I think that, within groups and cultures, there are things that outsiders don't understand and should generally avoid commenting on. My SO's family is Bengladeshi, and they have a lot of views about the cultural strengths and weaknesses of certain "Bengladeshi" traits. Some of them make me uncomfortable, as a white person raised in a liberal area, but ultimately, I think people are within their rights to comment on their own culture and hash that out between themselves.

For example, some things I've heard that made me sort of bristle: on the subject of bathing, SO and his dad will complain about a "brown person" not bathing enough, and how much brown men reek if they don't shower 1-2 times a day. Or they'll say something about other Indian people running on "colored people time" and how, if they're going to live in the U.S., how they need to adapt. Fine, that's not for me to say.

Someone else mentioned misogyny: I think it sounds very different when a woman says something about how she thinks other women should behave than when a man does. Women are still defining what "equality" means in professional settings. I'll hear a woman say, "She thinks just because she has kids she can leave at 4:45 every day?" I'll hear another woman say, "Oh, when Bill leaves at 4:45 to pick up his kids, all the women fawn over what a great dad he is; when I do it I get flak from other women!" This is the discussion we have among ourselves as a group, as we debate what it means to be a woman in a professional setting. I think discussing these issues isn't misogynistic, it's us hashing it out. And I think women are more "entitled" to say things that might sound misogynistic coming from a man, because it's our issue to deal with.

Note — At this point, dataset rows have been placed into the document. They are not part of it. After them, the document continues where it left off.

/-- Settles O35: an abort is read as the success reply it looks like, and success replies can be told apart. -/
theorem encoderIsInjective : Obligations.EncoderIsInjective := by
  intro N ix iy sx sy rp rq h
  cases rp with
  | data4 c p =>
    cases rq with
    | data4 d q =>
      obtain ⟨hix, hsub, rfl, rfl⟩ := encodeReply_data4_inj h
      exact ⟨hix, hsub, .inl rfl⟩
    | abort code =>
      rw [encodeReply_abort_eq_data4] at h
      obtain ⟨hix, hsub, rfl, rfl⟩ := encodeReply_data4_inj h
      exact ⟨hix, hsub, .inr ⟨code, .inl ⟨rfl, rfl⟩⟩⟩
  | abort code =>
    rw [encodeReply_abort_eq_data4] at h
    cases rq with
    | data4 d q =>
      obtain ⟨hix, hsub, rfl, rfl⟩ := encodeReply_data4_inj h
      exact ⟨hix, hsub, .inr ⟨code, .inr ⟨rfl, rfl⟩⟩⟩
    | abort code' =>
      rw [encodeReply_abort_eq_data4] at h
      obtain ⟨hix, hsub, -, hcode⟩ := encodeReply_data4_inj h
      exact ⟨hix, hsub, .inl (congrArg SdoResponse.abort (le32Bytes_injective hcode))⟩

/-- Settles O31: the index is bytes 1 and 2 put together and taken apart again, and the parser does not look at bytes 4 to 7. -/
theorem replyEchoesBytesOneToThree : Obligations.ReplyEchoesBytesOneToThree := by
  refine ⟨fun N T fr r ans h => ?_, fun N T fr ans b4 b5 b6 b7 => respond_congr ?_ T ans⟩
  · obtain ⟨rq, hrq, rfl⟩ := respond_eq_some_iff.1 h
    obtain ⟨-, -, rfl⟩ := decodeRequest_eq_request_iff.1 hrq
    obtain ⟨hlow, hhigh, hsub⟩ := encodeReply_echo N (frameIndex fr) fr.data.d3 (handle T (frameRequest N fr) ans)
    exact ⟨hlow.trans (lowByte_le16 _ _), hhigh.trans (highByte_le16 _ _), hsub⟩
  · exact parserDropsExactlyShortOrUnaddressedFrames.2 N _ fr rfl Iff.rfl rfl rfl rfl rfl

/-- Settles O38: the forward lemma of step SENT, with `State.handOver` written out. -/
theorem sentHandsOverTheBuffer : Obligations.SentHandsOverTheBuffer := by
  intro s e rest hsend hin htake
  rw [step_takes hin hsend htake]
  rfl

end Sys2Proof.Safety
end

section
/-! PROOFS (family 42_encode.md). Requests answered across any waits (R108 item 3, R140): runs of waiting edges, the two phases
that wait, and the round of each kind of request. -/

namespace Sys2Proof.Safety

open Sys2Proof.Machine

/-- At a running edge `e` the block `s` waits: the guard of its phase does not hold (R140). -/
def WaitsAt (s : State) (e : PortIn) : Prop :=
  Running s.cfgNodeId s.cfgTempIndex e ∧
    ((s.phase = .idle ∧ e.rxValid = false) ∨ (s.phase = .sense ∧ e.sensAck = false) ∨
      (s.phase = .send ∧ e.txReady = false))

section

variable {s : State} {e : PortIn} {es rest : List PortIn}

On the subject of hair specifically, I've mentioned before that my little brother is half Hawaiian and half Black (adopted). His hair has been the source of a lot of drama and self-consciousness for him. He's now 11 and has been asking to get it straightened for 3 years (I think he probably first got the idea watching me flat iron our some bedhead curls). It's hard for him to brush and manage his hair. Lint and fuzzies get caught in it easily. My parents live in a 99% white community, and so the barbers don't really know what to do with it. As his big sister, I can see how a preference for hair straightening would build up, and I am not really sure what sort of hygiene or maintenance is "de jour" in the Black community, but I know little bro uses a leave-in conditioner we found to try to make it slightly more manageable.

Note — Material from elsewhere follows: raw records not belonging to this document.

-- ==== Sys2Proof/WellFormed.lean ====
section
/-! DEFINITION. Which terms of `Instr` stand for a command: the catch-all rows exclude the opcodes that another row of
their context matches (30_encoding R75, R76). -/

namespace Sys2Proof

/-- `unknown` holds one of the 252 values that are no main-context opcode (30_encoding R75); `subDrop` one of the 255
values other than 0x14 (30_encoding R76). The other rows have no field. -/
def Instr.wf : Instr → Bool
  | .inquiry => true
  | .instant => true
  | .modelNumber => true
  | .test => true
  | .unknown op => op != 0x10 && op != 0x14 && op != 0x16 && op != 0x36
  | .subInstant => true
  | .subDrop op => op != 0x14

end Sys2Proof
end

So, basically, I can see how it could be a source of frustration for a step-parent, and I definitely don't think one Black person describing another Black person's hair as "nappy" is necessarily racist, or bigoted. (Though I've never called bro's hair that, and I wouldn't. He has tight, corkscrew curls like an Egyptian.)

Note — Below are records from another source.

/-! Frames. -/

/-- 41_bit_transceiver R130, R121, R122: what each row of a receive does after the entry row, that it runs when the
hold before it has ended, and which parameter bounds the hold it begins. That a row is one step, after one host move
(`tick`), is the model's (logs 5, 6 and 19). -/
def Obligations.ReceiveRowsHoldTheirIntervals : Prop :=
  ∀ s : State, s.ctl.isReceive = true →
    (s.phase = .rxLow →
      ∃ d, holdMin s.cfg s.cfg.rxSampleUs ≤ d ∧ d ≤ holdMax s.cfg s.cfg.rxSampleUs ∧
        step s = .next { tick (endHold s) with
          now := max s.now s.tHoldEnd, clk := true, phase := .rxHigh, tHoldEnd := max s.now s.tHoldEnd + d,
          draws := s.draws.tail, drawCount := s.drawCount + 1 }) ∧
    (s.phase = .rxHigh → s.dataDir = .input →
      ∃ d, holdMin s.cfg s.cfg.rxPostUs ≤ d ∧ d ≤ holdMax s.cfg s.cfg.rxPostUs ∧
        step s = .next { tick (endHold s) with
          now := max s.now s.tHoldEnd, acc := shiftIn s.acc (levelOf (s.hostAt 0)), bitcnt := s.bitcnt + 1,
          phase := .rxPost, tHoldEnd := max s.now s.tHoldEnd + d,
          draws := s.draws.tail, drawCount := s.drawCount + 1 }) ∧
    (s.phase = .rxPost → s.bitcnt < 8 →
      ∃ d, holdMin s.cfg s.cfg.rxLowUs ≤ d ∧ d ≤ holdMax s.cfg s.cfg.rxLowUs ∧
        step s = .next { tick (endHold s) with
          now := max s.now s.tHoldEnd, clk := false, phase := .rxLow, tHoldEnd := max s.now s.tHoldEnd + d,
          draws := s.draws.tail, drawCount := s.drawCount + 1 }) ∧
    (s.phase = .rxPost → s.bitcnt = 8 →
      step s = .next { tick (endHold s) with
        now := max s.now s.tHoldEnd, op := s.acc, phase := .none, ctl := afterReceive s.ctl })

/-- 41_bit_transceiver R131, R124 (corner case b), R126: what each row of a send does after the entry row, that it runs
when the hold before it has ended, and which parameter bounds the hold it begins. That a row is one step, after one
host move (`tick`), is the model's (logs 5, 6 and 19). -/
def Obligations.SendRowsHoldTheirIntervals : Prop :=
  ∀ s : State, s.ctl.isSend = true →
    (s.phase = .txSetup →
      ∃ d, holdMin s.cfg s.cfg.txLowUs ≤ d ∧ d ≤ holdMax s.cfg s.cfg.txLowUs ∧
        step s = .next { tick (endHold s) with
          now := max s.now s.tHoldEnd, clk := false, phase := .txLow, tHoldEnd := max s.now s.tHoldEnd + d,
          draws := s.draws.tail, drawCount := s.drawCount + 1 }) ∧
    (s.phase = .txLow →
      ∃ d, holdMin s.cfg s.cfg.txHighUs ≤ d ∧ d ≤ holdMax s.cfg s.cfg.txHighUs ∧
        step s = .next { tick (endHold s) with
          now := max s.now s.tHoldEnd, clk := true, phase := .txHigh, tHoldEnd := max s.now s.tHoldEnd + d,
          draws := s.draws.tail, drawCount := s.drawCount + 1 }) ∧
    (s.phase = .txHigh → 1 < s.bitcnt → s.dataDir = .output →
      ∃ d, holdMin s.cfg s.cfg.txSetupUs ≤ d ∧ d ≤ holdMax s.cfg s.cfg.txSetupUs ∧
        step s = .next { tick (endHold s) with
          now := max s.now s.tHoldEnd, bitcnt := s.bitcnt - 1, dataOut := s.tx.getLsbD (s.bitcnt - 2),
          phase := .txSetup, tHoldEnd := max s.now s.tHoldEnd + d,
          draws := s.draws.tail, drawCount := s.drawCount + 1 }) ∧
    (s.phase = .txHigh → s.bitcnt = 1 →
      step s = .next { tick (endHold s) with
        now := max s.now s.tHoldEnd, bitcnt := 0, dataDir := .input, phase := .none, ctl := afterSend s.ctl })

ETA: As for your example, you're still talking about intra-cultural expectations. I think that's the crucial distinction.

ETA II: What I am trying to say is, for groups, in general, there is discussion and debates about terminology, criticism of one's own cultures, behaviors, expectations and traditions, and that groups are entitled to a higher bar within their own group to use certain terminology, and to be self-critical of one's culture. It doesn't seem right to me that an outsider would censor that.